Yes, I also debated this issue when putting together the patch for--

https://bugs.webkit.org/show_bug.cgi?id=37754

which you r+'ed, by the way. :)

My thought process in the end is that check-webkit-style isn't meant to be a file-verification system, so it's not that bad if it doesn't exit when checking "does_not_exist.png".  If the file really did exist, it would be skipped anyways and the result would be the same, so it doesn't seem like there is any harm in the behavior.

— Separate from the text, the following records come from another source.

/-- R26: both indices stay below `N` from reset on, so no step ever names a slot that does not exist. -/
def Obligations.IndicesStayInRange : Prop :=
  State.reset.InRange ∧
  (∀ s t : State, s.InRange → step s = .next t → t.InRange) ∧
  ∀ (s : State) (f : Fault), s.InRange → step s ≠ .fault f

/-- R138: the ring invariant holds at reset and is kept by every step: what was accepted is what was delivered,
what is being read and what is queued, in order; the flag tells whether anything was dropped; a decision to
read is never wrong. Clause (b) of the rule is said of every state whose indices are in range. -/
def Obligations.RingInvariantIsKept : Prop :=
  (∀ (c : Config) (ws : List Cmd), c.wf = true →
    State.RingInv (State.resetIn c ws)) ∧
  (∀ s : State, s.RingInv → s.count ≤ s.cfg.N - 1) ∧
  ∀ s t : State, s.StorageOk → s.RingInv → step s = .next t → t.RingInv

/-- R38: the mode is always one of the five rows of its table, and the registers agree with it, at every
step. -/
def Obligations.ModeStaysLegal : Prop :=
  ∀ s t : State, s.PortInv → s.HeldInv → step s = .next t → t.PortInv ∧ t.HeldInv

/-- R15, R101, R140, R164: what the receiver kept is, at every step, exactly what was stored, dropped or still
waits, each part in arrival order, each byte handled at most once. -/
def Obligations.EveryByteIsAccountedFor : Prop :=
  ∀ s t : State, s.TraceInv → step s = .next t → t.TraceInv

/-- The state after reset meets every invariant, in every well-formed configuration and under every
schedule (R42, R138: "Each holds at reset"). The values log entries 2, 5, 7, 8 name are not used. -/
def Obligations.ResetMeetsEveryInvariant : Prop :=
  ∀ (c : Config) (ws : List Cmd), c.wf = true →
    State.Inv (State.resetIn c ws)

/-- Every run from reset, in every well-formed configuration, under every schedule and of every length, meets
every invariant and never faults (R26, R138, R140). -/
def Obligations.EveryRunMeetsEveryInvariant : Prop :=
  ∀ (c : Config) (ws : List Cmd) (n : Nat), c.wf = true →
    (∀ t, Host.Core.run core n (State.resetIn c ws) = .next t → State.Inv t) ∧
    ∀ f, Host.Core.run core n (State.resetIn c ws) ≠ .fault f

/-- R140: after every step from a state of the invariants, delivered bytes are a prefix of the accepted ones,
and those, in arrival order, are among the arrived ones (no reordering, no duplication); and the step takes
none of these sequences back, unless it starts a new run of them (a RESET). -/
def Obligations.DeliveryKeepsArrivalOrder : Prop :=
  ∀ s t : State, s.Inv → step s = .next t →
    t.obs.delivered <+: t.obs.accepted ∧ t.obs.delivered.Sublist t.obs.arrived ∧
      t.obs.accepted.Sublist t.obs.arrived ∧
      (t.obs.delivered ++ t.inflight ++ t.queue ++ t.obs.dropped ++ t.pending).Perm t.obs.latched ∧
      (t.obs = {} ∨ s.obs.arrived <+: t.obs.arrived ∧ s.obs.accepted <+: t.obs.accepted ∧
        s.obs.delivered <+: t.obs.delivered)

/-- R208: with no hardware overrun and no overflow nothing is lost: `delivered` is a prefix of `arrived`, the
flag reads no-error, and at a quiescent state with nothing queued everything that arrived was delivered. -/
def Obligations.NoLossUnderTheLaunchPremises : Prop :=
  ∀ s : State, s.RingInv → s.TraceInv → s.hwOverrun = false → s.obs.dropped = [] →
    s.obs.delivered <+: s.obs.arrived ∧ s.lastError = s.cfg.errNone ∧
      (s.Quiescent → s.head = s.tail → s.obs.delivered = s.obs.arrived)

/-- R141: every operation is a step of a sequential bounded FIFO of capacity `N - 1`: ISR_RXC pushes,
GB_ADVANCE pops, RESET empties, nothing else touches it; GB_READ returns what GB_ADVANCE popped, and GB_CHECK
returns 0x00 exactly when the FIFO is empty. -/
def Obligations.RingRefinesABoundedFifo : Prop :=
  ∀ (i : Instr) (s t : State), s.InRange → s.StorageOk → (s.cphase = .nonempty → 1 ≤ s.count) →
    exec i s = .next t →
      t.fifo = fifoStep i s ∧
      (i = .gbAdvance → s.fifo.items.head? = some (t.buf.read t.tail.toNat)) ∧
      (i = .gbRead → t.returned = s.returned ++ [.getByte (s.buf.read s.tail.toNat)]) ∧
      (i = .gbCheck →
        (s.fifo.items = [] ∧ t.returned = s.returned ++ [.getByte 0x00]) ∨
          (s.fifo.items ≠ [] ∧ t.returned = s.returned ∧ t.cphase = .nonempty))

/-- R142: from an empty buffer, `k` bytes that arrive and are handled with no consumption in between: the
first `N - 1` are stored in order, the others are dropped, and the flag is set if any was. -/
def Obligations.CapacityIsOneLessThanN : Prop :=
  ∀ (s : State) (bs : List Byte), s.InRange → s.StorageOk → s.Armed → s.head = s.tail →
    ∃ t, runAll (produceSteps bs) s = .next t ∧
      t.queue = bs.take (s.cfg.N - 1) ∧ t.tail = s.tail ∧
      t.obs.accepted = s.obs.accepted ++ bs.take (s.cfg.N - 1) ∧
      t.obs.dropped = s.obs.dropped ++ bs.drop (s.cfg.N - 1) ∧
      t.obs.arrived = s.obs.arrived ++ bs ∧ t.hwOverrun = s.hwOverrun ∧
      t.lastError = if bs.length ≤ s.cfg.N - 1 then s.lastError else s.cfg.errFull

/-- R142, E1: as many `getByte` calls as bytes are held return exactly those bytes in order and leave the
buffer empty; the next call returns the sentinel. -/
def Obligations.DrainingReturnsTheBytesInOrder : Prop :=
  ∀ s : State, s.InRange → s.inited = true → s.cphase = .idle →
    ∃ t, runAll (consumeSteps s.count) s = .next t ∧
      t.returned = s.returned ++ s.queue.map .getByte ∧ t.queue = [] ∧ t.head = t.tail ∧
      t.head = s.head ∧ t.lastError = s.lastError ∧ t.cphase = .idle ∧
      callGetByte t = .next { t with returned := t.returned ++ [.getByte 0x00] }

/-- E4, R199: any number of bytes, each fetched before the next arrives, are all delivered in order, with no
loss and no error flag, in a buffer of any capacity. -/
def Obligations.KeepingUpLosesNothing : Prop :=
  ∀ (s : State) (bs : List Byte), s.InRange → s.StorageOk → s.Armed → s.inited = true →
    s.cphase = .idle → s.head = s.tail →
    ∃ t, runAll (keepUpSteps bs) s = .next t ∧
      t.obs.delivered = s.obs.delivered ++ bs ∧ t.obs.arrived = s.obs.arrived ++ bs ∧
      t.returned = s.returned ++ bs.map .getByte ∧ t.obs.dropped = s.obs.dropped ∧
      t.lastError = s.lastError ∧ t.hwOverrun = s.hwOverrun ∧ t.head = t.tail
end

A bigger issue is that calling os.path.exists() isn't sufficient to say that the file is okay, so it's a false assurance in any case.  For example, why aren't we also calling "not os.path.isdir()" to verify that the file is a file rather than a directory?  It seems that the only surefire way to check may be to attempt to open the file for reading, but that seems excessive since you'd be doing it twice.  So in the end, I thought it would be better to take the laziest approach and let check-webkit-style attempt to check style as it normally does.
 
(By the way, in my original comment I suggested putting the logic in a try-block in read_lines(), but there is already a try-block around the code calling read_lines which is probably the more appropriate spot.)

In any case, whatever you did there should be fine for now.  We can revisit the issue in the patch to activate the TextFileReader code of bug 37754.
Comment 22 Shinichiro Hamaji 2010-04-18 20:55:18 PDT
> My thought process in the end is that check-webkit-style isn't meant to be a
> file-verification system, so it's not that bad if it doesn't exit when checking
> "does_not_exist.png".  If the file really did exist, it would be skipped
> anyways and the result would be the same, so it doesn't seem like there is any
> harm in the behavior.

Maybe "WebCore/rendering/RenderTheme.cp" (this lacks a trailing "p") would be a better example than "does_not_exist.png". I think this case can be a bit more harmful?
Comment 23 Chris Jerdonek 2010-04-18 21:15:30 PDT
(In reply to comment #22)
> Maybe "WebCore/rendering/RenderTheme.cp" (this lacks a trailing "p") would be a
> better example than "does_not_exist.png". I think this case can be a bit more
> harmful?

Good example.  I think you convinced me for now. :)
Comment 24 Chris Jerdonek 2010-04-18 21:45:10 PDT
(In reply to comment #19)
> Created an attachment (id=53649) [details]

Thanks for addressing my comments and also for covering the "-" case.

This looks good to me.  I would r+ it if I could.

I would just fix this PEP8 nit prior to landing (two spaces after a period).

> +            # modified lines. In this case, we don't check the file
Comment 25 Shinichiro Hamaji 2010-04-19 01:53:30 PDT
Created attachment 53660 [details]
Ignore file deletions in a patch 3
Comment 26 Shinichiro Hamaji 2010-04-19 01:54:51 PDT
> I would just fix this PEP8 nit prior to landing (two spaces after a period).

Thanks. Done in the patch 3.
Comment 27 Shinichiro Hamaji 2010-04-19 22:42:06 PDT
Comment on attachment 53660 [details]
Ignore file deletions in a patch 3

Clearing flags on attachment: 53660

Committed r57870: <http://trac.webkit.org/changeset/57870>
Comment 28 Shinichiro Hamaji 2010-04-19 22:42:16 PDT
All reviewed patches have been landed.  Closing bug.